Work order
The answer must restate every record word for word.

Materials provided

------------------------------

-- ==== Sys2Proof/Laws/Receipts.lean ====
section
/-! SUPPORT. What the operations of Machine/Receipts.lean and Machine/Pulses.lean leave as it was, and what they do. -/

namespace Sys2Proof.Machine

@[simp] theorem saveReceiptShadow_frame (powerFail : Bool) (s : State) :
    (saveReceiptShadow powerFail s).mtr = s.mtr ∧ (saveReceiptShadow powerFail s).tpi = s.tpi ∧
      (saveReceiptShadow powerFail s).idu = s.idu ∧ (saveReceiptShadow powerFail s).mtb = s.mtb ∧
      (saveReceiptShadow powerFail s).bil = s.bil ∧ (saveReceiptShadow powerFail s).hsc = s.hsc ∧
      (saveReceiptShadow powerFail s).stk = s.stk ∧ (saveReceiptShadow powerFail s).rcp.receipt = s.rcp.receipt ∧
      (saveReceiptShadow powerFail s).rcp.fault = s.rcp.fault ∧ (saveReceiptShadow powerFail s).jnl = s.jnl ∧
      (saveReceiptShadow powerFail s).cal = s.cal ∧ (saveReceiptShadow powerFail s).itu = s.itu ∧
      (saveReceiptShadow powerFail s).prt = s.prt ∧ (saveReceiptShadow powerFail s).fresh = s.fresh ∧
      (saveReceiptShadow powerFail s).pending = s.pending := by
  unfold saveReceiptShadow; (repeat' split) <;> simp

@[simp] theorem touchReceiptShadow_frame (s : State) :
    (touchReceiptShadow s).mtr = s.mtr ∧ (touchReceiptShadow s).tpi = s.tpi ∧ (touchReceiptShadow s).idu = s.idu ∧
      (touchReceiptShadow s).mtb = s.mtb ∧ (touchReceiptShadow s).bil = s.bil ∧ (touchReceiptShadow s).hsc = s.hsc ∧
      (touchReceiptShadow s).stk = s.stk ∧ (touchReceiptShadow s).rcp.receipt = s.rcp.receipt ∧
      (touchReceiptShadow s).rcp.fault = s.rcp.fault ∧ (touchReceiptShadow s).jnl = s.jnl ∧
      (touchReceiptShadow s).cal = s.cal ∧ (touchReceiptShadow s).itu = s.itu ∧ (touchReceiptShadow s).prt = s.prt ∧
      (touchReceiptShadow s).fresh = s.fresh ∧ (touchReceiptShadow s).pending = s.pending := by
  unfold touchReceiptShadow; (repeat' split) <;> simp

@[simp] theorem enterReceipt_frame (st : ReceiptState) (s : State) :
    (enterReceipt st s).mtr = s.mtr ∧ (enterReceipt st s).tpi = s.tpi ∧ (enterReceipt st s).idu = s.idu ∧
      (enterReceipt st s).mtb = s.mtb ∧ (enterReceipt st s).bil = s.bil ∧ (enterReceipt st s).hsc = s.hsc ∧
      (enterReceipt st s).stk = s.stk ∧ (enterReceipt st s).rcp.fault = s.rcp.fault ∧
      (enterReceipt st s).jnl = s.jnl ∧ (enterReceipt st s).cal = s.cal ∧
      (enterReceipt st s).itu.inputs = s.itu.inputs ∧ (enterReceipt st s).itu.latch = s.itu.latch ∧
      (enterReceipt st s).itu.clock = s.itu.clock ∧ (enterReceipt st s).itu.clockValid = s.itu.clockValid ∧
      (enterReceipt st s).itu.mono = s.itu.mono ∧ (enterReceipt st s).itu.idleInterval = s.itu.idleInterval ∧
      (enterReceipt st s).itu.idleSources = s.itu.idleSources ∧
      (enterReceipt st s).itu.lines = s.itu.lines ∧ (enterReceipt st s).itu.standby = s.itu.standby ∧
      (enterReceipt st s).fresh = s.fresh ∧ (enterReceipt st s).pending = s.pending := by
  simp [enterReceipt]

@[simp] theorem receiptTimer_frame (ms : Nat) (s : State) :
    (receiptTimer ms s).mtr = s.mtr ∧ (receiptTimer ms s).tpi = s.tpi ∧ (receiptTimer ms s).idu = s.idu ∧
      (receiptTimer ms s).mtb = s.mtb ∧ (receiptTimer ms s).bil = s.bil ∧ (receiptTimer ms s).hsc = s.hsc ∧
      (receiptTimer ms s).stk = s.stk ∧ (receiptTimer ms s).rcp.shadow = s.rcp.shadow ∧
      (receiptTimer ms s).rcp.fault = s.rcp.fault ∧ (receiptTimer ms s).jnl = s.jnl ∧
      (receiptTimer ms s).cal = s.cal ∧ (receiptTimer ms s).itu = s.itu ∧ (receiptTimer ms s).prt = s.prt ∧
      (receiptTimer ms s).fresh = s.fresh ∧ (receiptTimer ms s).pending = s.pending := by
  simp [receiptTimer]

------------------------------

Written response
-- ==== Sys2Proof/Laws/Receipts.lean ====
section
/-! SUPPORT. What the operations of Machine/Receipts.lean and Machine/Pulses.lean leave as it was, and what they do. -/

namespace Sys2Proof.Machine

@[simp] theorem saveReceiptShadow_frame (powerFail : Bool) (s : State) :
    (saveReceiptShadow powerFail s).mtr = s.mtr ∧ (saveReceiptShadow powerFail s).tpi = s.tpi ∧
      (saveReceiptShadow powerFail s).idu = s.idu ∧ (saveReceiptShadow powerFail s).mtb = s.mtb ∧
      (saveReceiptShadow powerFail s).bil = s.bil ∧ (saveReceiptShadow powerFail s).hsc = s.hsc ∧
      (saveReceiptShadow powerFail s).stk = s.stk ∧ (saveReceiptShadow powerFail s).rcp.receipt = s.rcp.receipt ∧
      (saveReceiptShadow powerFail s).rcp.fault = s.rcp.fault ∧ (saveReceiptShadow powerFail s).jnl = s.jnl ∧
      (saveReceiptShadow powerFail s).cal = s.cal ∧ (saveReceiptShadow powerFail s).itu = s.itu ∧
      (saveReceiptShadow powerFail s).prt = s.prt ∧ (saveReceiptShadow powerFail s).fresh = s.fresh ∧
      (saveReceiptShadow powerFail s).pending = s.pending := by
  unfold saveReceiptShadow; (repeat' split) <;> simp

@[simp] theorem touchReceiptShadow_frame (s : State) :
    (touchReceiptShadow s).mtr = s.mtr ∧ (touchReceiptShadow s).tpi = s.tpi ∧ (touchReceiptShadow s).idu = s.idu ∧
      (touchReceiptShadow s).mtb = s.mtb ∧ (touchReceiptShadow s).bil = s.bil ∧ (touchReceiptShadow s).hsc = s.hsc ∧
      (touchReceiptShadow s).stk = s.stk ∧ (touchReceiptShadow s).rcp.receipt = s.rcp.receipt ∧
      (touchReceiptShadow s).rcp.fault = s.rcp.fault ∧ (touchReceiptShadow s).jnl = s.jnl ∧
      (touchReceiptShadow s).cal = s.cal ∧ (touchReceiptShadow s).itu = s.itu ∧ (touchReceiptShadow s).prt = s.prt ∧
      (touchReceiptShadow s).fresh = s.fresh ∧ (touchReceiptShadow s).pending = s.pending := by
  unfold touchReceiptShadow; (repeat' split) <;> simp

@[simp] theorem enterReceipt_frame (st : ReceiptState) (s : State) :
    (enterReceipt st s).mtr = s.mtr ∧ (enterReceipt st s).tpi = s.tpi ∧ (enterReceipt st s).idu = s.idu ∧
      (enterReceipt st s).mtb = s.mtb ∧ (enterReceipt st s).bil = s.bil ∧ (enterReceipt st s).hsc = s.hsc ∧
      (enterReceipt st s).stk = s.stk ∧ (enterReceipt st s).rcp.fault = s.rcp.fault ∧
      (enterReceipt st s).jnl = s.jnl ∧ (enterReceipt st s).cal = s.cal ∧
      (enterReceipt st s).itu.inputs = s.itu.inputs ∧ (enterReceipt st s).itu.latch = s.itu.latch ∧
      (enterReceipt st s).itu.clock = s.itu.clock ∧ (enterReceipt st s).itu.clockValid = s.itu.clockValid ∧
      (enterReceipt st s).itu.mono = s.itu.mono ∧ (enterReceipt st s).itu.idleInterval = s.itu.idleInterval ∧
      (enterReceipt st s).itu.idleSources = s.itu.idleSources ∧
      (enterReceipt st s).itu.lines = s.itu.lines ∧ (enterReceipt st s).itu.standby = s.itu.standby ∧
      (enterReceipt st s).fresh = s.fresh ∧ (enterReceipt st s).pending = s.pending := by
  simp [enterReceipt]

@[simp] theorem receiptTimer_frame (ms : Nat) (s : State) :
    (receiptTimer ms s).mtr = s.mtr ∧ (receiptTimer ms s).tpi = s.tpi ∧ (receiptTimer ms s).idu = s.idu ∧
      (receiptTimer ms s).mtb = s.mtb ∧ (receiptTimer ms s).bil = s.bil ∧ (receiptTimer ms s).hsc = s.hsc ∧
      (receiptTimer ms s).stk = s.stk ∧ (receiptTimer ms s).rcp.shadow = s.rcp.shadow ∧
      (receiptTimer ms s).rcp.fault = s.rcp.fault ∧ (receiptTimer ms s).jnl = s.jnl ∧
      (receiptTimer ms s).cal = s.cal ∧ (receiptTimer ms s).itu = s.itu ∧ (receiptTimer ms s).prt = s.prt ∧
      (receiptTimer ms s).fresh = s.fresh ∧ (receiptTimer ms s).pending = s.pending := by
  simp [receiptTimer]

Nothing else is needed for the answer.